In the last post I discussed the stack. To quickly recap, the stack is LIFO which is fast and managed automatically. It is small in size and stores only local variables(immediate small integers). Everything else is stored on the heap.

The heap, compared to the stack is bigger in size, more freeform in nature and stores reference types such as objects and strings. Variables that have to span function calls, including globals and variables captured by closures are also stored here.

The heap is dynamically allocated by the OS. It is self managed, that is, the running program(in this case V8)  makes requests from the OS for allocation and de-allocation. It is divided into multiple sections or spaces. The spaces that are relevant to us are the New Space, Old space, Code space, Map Space, Large object space. More on this when I talk about garbage collection. However for now it is extremely important to understand how the stack and the heap interact when a function or an application is executing.

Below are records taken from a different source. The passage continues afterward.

/-- Settles O20: the fault set after an access is a function of the contract (`instrEffect_faults`). -/
theorem faultRecordedExactlyOnBrokenContract : Obligations.FaultRecordedExactlyOnBrokenContract := by
  intro i s t x y h hx hy
  obtain rfl : instrEffect i x = y := Option.some.inj ((exec_next_at_sel h hx).symm.trans hy)
  rw [instrEffect_faults]
  exact ⟨fun hk => if_pos hk, fun hk => if_neg (by simp [hk])⟩

/-- Settles O47: the kind that makes the state bad is kept in its instance (`step_keeps_fault`). -/
theorem badStateNeverBecomesGood : Obligations.BadStateNeverBecomesGood := by
  intro s t hbad h
  obtain ⟨m, x, hx, k, hk⟩ := s.good_eq_false_iff.mp hbad
  obtain ⟨y, hy, hkeep⟩ := step_keeps_fault h hx
  exact t.good_eq_false_iff.mpr ⟨m, y, hy, k, hkeep k hk⟩

end Sys2Proof.Machine

/-! PROOF. The statements about what a reset leaves (R34 to R37), what can change FAULTS, STO, STATC and DATABUF (R16, R22,
R31, R38), and that a placed access runs next (R30). -/

namespace Sys2Proof.Machine

/-! What one step does to one instance. -/

/-- What a step can make of instance `m`, that was `x`: one constructor for each cause, with what the cause says of the
input (`step_instances`). -/
inductive InstanceStep (s : State) (m : Nat) (x : Instance) : Instance → Prop
  | stays : InstanceStep s m x x
  | instr {a rest i bs} (input : s.inputs = .access a :: rest) (region : findRegion a.addr s.insts 0 = some (m, x))
      (agent : a.agent = x.params.owner) (check : portCheck a.size (offsetOf x.params a.addr) = none)
      (decoded : decode (accessBytes a.size (offsetOf x.params a.addr) a.kind) = .ok (i, bs)) :
      InstanceStep s m x (instrEffect i x)
  | portFault {a rest k} (input : s.inputs = .access a :: rest) (region : findRegion a.addr s.insts 0 = some (m, x))
      (check : portCheck a.size (offsetOf x.params a.addr) = some k) : InstanceStep s m x (x.raise k)
  | engine {e rest} (input : s.inputs = .engine m e :: rest) (mayAct : x.engineMayAct = true) :
      InstanceStep s m x (applyEvent e x)
  | reset {rest} (input : s.inputs = .reset m :: rest) :
      InstanceStep s m x (Instance.atReset x.params s.draws x.faults)

/-- Every step makes of every instance one of these. -/
theorem step_instance_at {s t : State} {m : Nat} {x y : Instance} (h : step s = .next t) (hx : s.insts[m]? = some x)
    (hy : t.insts[m]? = some y) : InstanceStep s m x y := by
  obtain hsame | ⟨n, z, z', hz, ht, hcase⟩ := step_instances h
  · obtain rfl : x = y := Option.some.inj (hx.symm.trans (hsame ▸ hy))
    exact .stays
  · by_cases hm : n = m
    · subst hm
      obtain rfl : z = x := Option.some.inj (hz.symm.trans hx)
      have hlt : n < s.insts.length := (List.getElem?_eq_some_iff.mp hx).1
      rw [ht, List.getElem?_set_self hlt] at hy
      obtain rfl : z' = y := Option.some.inj hy
      obtain ⟨_, _, _, _, hin, hf, ha, hk, hd, rfl⟩ | ⟨_, _, _, hin, hf, hk, rfl⟩ | ⟨_, _, hin, hm, rfl⟩ |
        ⟨_, hin, rfl⟩ := hcase
      · exact .instr hin hf ha hk hd
      · exact .portFault hin hf hk
      · exact .engine hin hm
      · exact .reset hin
    · rw [ht, List.getElem?_set_ne hm] at hy
      obtain rfl : x = y := Option.some.inj (hx.symm.trans hy)
      exact .stays

/-! What an access and an engine event leave of CON, STATC and DATABUF. -/

/-- No read changes CON. -/
@[simp] theorem instrEffect_readOf_con (r : RegName) (x : Instance) : (instrEffect (readOf r) x).con = x.con := by
  cases r <;> rfl

/-- R77, R79, R80: of the writes only those of the two views of CON change it. -/
theorem instrEffect_writeOf_con (r : RegName) (w : Word) (x : Instance) :
    (instrEffect (writeOf r w) x).con =
      if r = .conset then x.con.setBy w else if r = .conclr then x.con.clearBy w else x.con := by
  cases r <;> simp [instrEffect, writeOf]

/-- R16: no access clears STO: CONSET can only set it, and it is no bit of CONCLR. -/
theorem instrEffect_keeps_sto (i : Instr) {x : Instance} (hx : x.con.sto = true) : (instrEffect i x).con.sto = true := by
  obtain ⟨-, hi⟩ | ⟨w, -, hi⟩ := instr_eq i
  · rw [hi, instrEffect_readOf_con, hx]
  · rw [hi, instrEffect_writeOf_con]
    split
    · simp [hx]
    · split
      · simp [hx]
      · exact hx

/-- R22: no access changes STATC. -/
@[simp] theorem instrEffect_statc (i : Instr) (x : Instance) : (instrEffect i x).statc = x.statc := by
  cases i <;> simp [instrEffect]

/-- R87, R88: no access changes DATABUF. -/
@[simp] theorem instrEffect_databuf (i : Instr) (x : Instance) : (instrEffect i x).databuf = x.databuf := by
  cases i <;> simp [instrEffect]

/-- R118: of the engine's events only ClearSTO clears STO. -/
theorem eq_clearSTO_of_applyEvent_sto {e : EngineEvent} {x : Instance} (hx : x.con.sto = true)
    (hy : (applyEvent e x).con.sto = false) : e = .clearSTO := by
  cases e with
  | clearSTO => rfl
  | _ => exact absurd (hx.symm.trans hy) (by decide)

/-- R119: of the engine's events only SetStat changes STATC, to the value it carries. -/
theorem eq_setStat_of_applyEvent_statc {e : EngineEvent} {x : Instance} (h : (applyEvent e x).statc ≠ x.statc) :
    e = .setStat (applyEvent e x).statc := by
  cases e with
  | setStat c => rfl
  | _ => exact absurd rfl h

/-- R121: of the engine's events only LoadDATABUF changes DATABUF, to the byte it carries. -/
theorem eq_loadDATABUF_of_applyEvent_databuf {e : EngineEvent} {x : Instance}
    (h : (applyEvent e x).databuf ≠ x.databuf) : e = .loadDATABUF (applyEvent e x).databuf := by
  cases e with
  | loadDATABUF b => rfl
  | _ => exact absurd rfl h

/-- Settles O46: a step at most adds to each fault set (`step_keeps_fault`). -/
theorem noStepRemovesAFault : Obligations.NoStepRemovesAFault :=
  fun _ _ h _ _ hx => step_keeps_fault h hx

/-- Settles O48: of all a step can make of an instance, only ClearSTO and a reset leave STO at 0 where it was 1. -/
theorem onlyEngineOrResetClearsSto : Obligations.OnlyEngineOrResetClearsSto := by
  intro s t m x y h hx hy hsto hclear
  cases step_instance_at h hx hy with
  | stays => exact absurd (hsto.symm.trans hclear) (by decide)
  | instr => exact absurd ((instrEffect_keeps_sto _ hsto).symm.trans hclear) (by decide)
  | portFault => exact absurd (hsto.symm.trans hclear) (by decide)
  | engine input =>
    obtain rfl := eq_clearSTO_of_applyEvent_sto hsto hclear
    exact ⟨_, .inl input⟩
  | reset input => exact ⟨_, .inr input⟩

/-- Settles O51: of all a step can make of an instance, only the register's own event and a reset change it. -/
theorem onlyEngineOrResetChangesReadOnlyRegisters : Obligations.OnlyEngineOrResetChangesReadOnlyRegisters := by
  intro s t m x y h hx hy
  cases step_instance_at h hx hy with
  | stays => exact ⟨absurd rfl, absurd rfl⟩
  | instr => exact ⟨absurd (instrEffect_statc _ x), absurd (instrEffect_databuf _ x)⟩
  | portFault => exact ⟨absurd rfl, absurd rfl⟩
  | engine input =>
    exact ⟨fun hne => ⟨_, .inl (eq_setStat_of_applyEvent_statc hne ▸ input)⟩,
      fun hne => ⟨_, .inl (eq_loadDATABUF_of_applyEvent_databuf hne ▸ input)⟩⟩
  | reset input => exact ⟨fun _ => ⟨_, .inr input⟩, fun _ => ⟨_, .inr input⟩⟩
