-- ==== Sys2Proof/Syntax.lean ====
section
/-! DEFINITION. The instructions: one constructor for each row of spec/opcode_table.json. An instruction is one command
word written to CTRL (30_encoding.md R50, R51). The reserved bits 31:14 are ignored (R51), so no constructor holds them;
`irqEn`, `cin` and `rot` are written to CTRL by every command word without SRST (43_control.md R98). -/

namespace Sys2Proof

/-- The command words of format C (R51), by the rows of the opcode table. -/
inductive Instr where
  /-- NOP, OP 0x0 (R101). -/
  | nop (irqEn cin : Bool) (rot : BitVec 6)
  /-- LOADIV, OP 0x1 (R79). -/
  | loadiv (irqEn cin : Bool) (rot : BitVec 6)
  /-- MIX, OP 0x2 (R80): its indices stand in the register MIX_SEL. -/
  | mix (irqEn cin : Bool) (rot : BitVec 6)
  /-- COMPRESS, OP 0x3 (R81). -/
  | compress (irqEn cin : Bool) (rot : BitVec 6)
  /-- SEARCH, OP 0x4 (R91). -/
  | search (irqEn cin : Bool) (rot : BitVec 6)
  /-- ADD64, OP 0x5 (R70): `cin` is the carry-in. -/
  | add64 (irqEn cin : Bool) (rot : BitVec 6)
  /-- ROTR64, OP 0x6 (R71): `rot` is the amount. -/
  | rotr64 (irqEn cin : Bool) (rot : BitVec 6)
  /-- START with the reserved OP 0x7 (R54, R108). -/
  | illegal7 (irqEn cin : Bool) (rot : BitVec 6)
  /-- START with a reserved OP 0x8 to 0xF (R54, R108): `op` is the whole field, well formed when bit 3 is set. -/
  | illegal8F (op : BitVec 4) (irqEn cin : Bool) (rot : BitVec 6)
  /-- SRST, the soft reset (R100): every other bit is ignored (R52). -/
  | srst
  /-- A CTRL write with neither START nor SRST (R103). -/
  | ctrlset (irqEn cin : Bool) (op : BitVec 4) (rot : BitVec 6)
  deriving DecidableEq, Repr

end Sys2Proof
end

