-- ==== Sys2Proof/Machine/Dispatch.lean ====
section
/-! DEFINITION. One arm per constructor of Instr. -/

namespace Sys2Proof.Machine

/-- What a command word written to CTRL does (43_control.md R98). -/
def exec (i : Instr) (s : State) : Host.Outcome State Fault Refusal :=
  match i with
  | .nop irqEn cin rot => Sys2Proof.Machine.execNop irqEn cin rot s
  | .loadiv irqEn cin rot => Sys2Proof.Machine.execLoadiv irqEn cin rot s
  | .mix irqEn cin rot => Sys2Proof.Machine.execMix irqEn cin rot s
  | .compress irqEn cin rot => Sys2Proof.Machine.execCompress irqEn cin rot s
  | .search irqEn cin rot => Sys2Proof.Machine.execSearch irqEn cin rot s
  | .add64 irqEn cin rot => Sys2Proof.Machine.execAdd64 irqEn cin rot s
  | .rotr64 irqEn cin rot => Sys2Proof.Machine.execRotr64 irqEn cin rot s
  | .illegal7 irqEn cin rot => Sys2Proof.Machine.execIllegal7 irqEn cin rot s
  | .illegal8F op irqEn cin rot => Sys2Proof.Machine.execIllegal8F op irqEn cin rot s
  | .srst => Sys2Proof.Machine.execSrst s
  | .ctrlset irqEn cin op rot => Sys2Proof.Machine.execCtrlset irqEn cin op rot s

end Sys2Proof.Machine
end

A heap can be imagined as a network of interconnected objects. Consider the example we used in the previous post drawn a little differently.

leaks-post.010
Figure 3.1

In the above figure(3.1):

  1. aSmallInt is a SMI (immediate 31-bit integer) stored on the stack.
  2. aFloat is a number object so a reference(a handle in V8 speak) is stored on the stack with the number object on the heap.
  3. anObject is a literal object. Reference to this object is stored on the stack while the object itself is stored on the heap. The object is split up into three other string objects one each for a country code.

We can draw this in a different way:

leaks-post.011
Figure 3.2

This is a very simplistic rendering of an object graph. The local handles (or references) point to the objects on the heap. The fact that the heap is a network of interconnected objects becomes clear with an object graph.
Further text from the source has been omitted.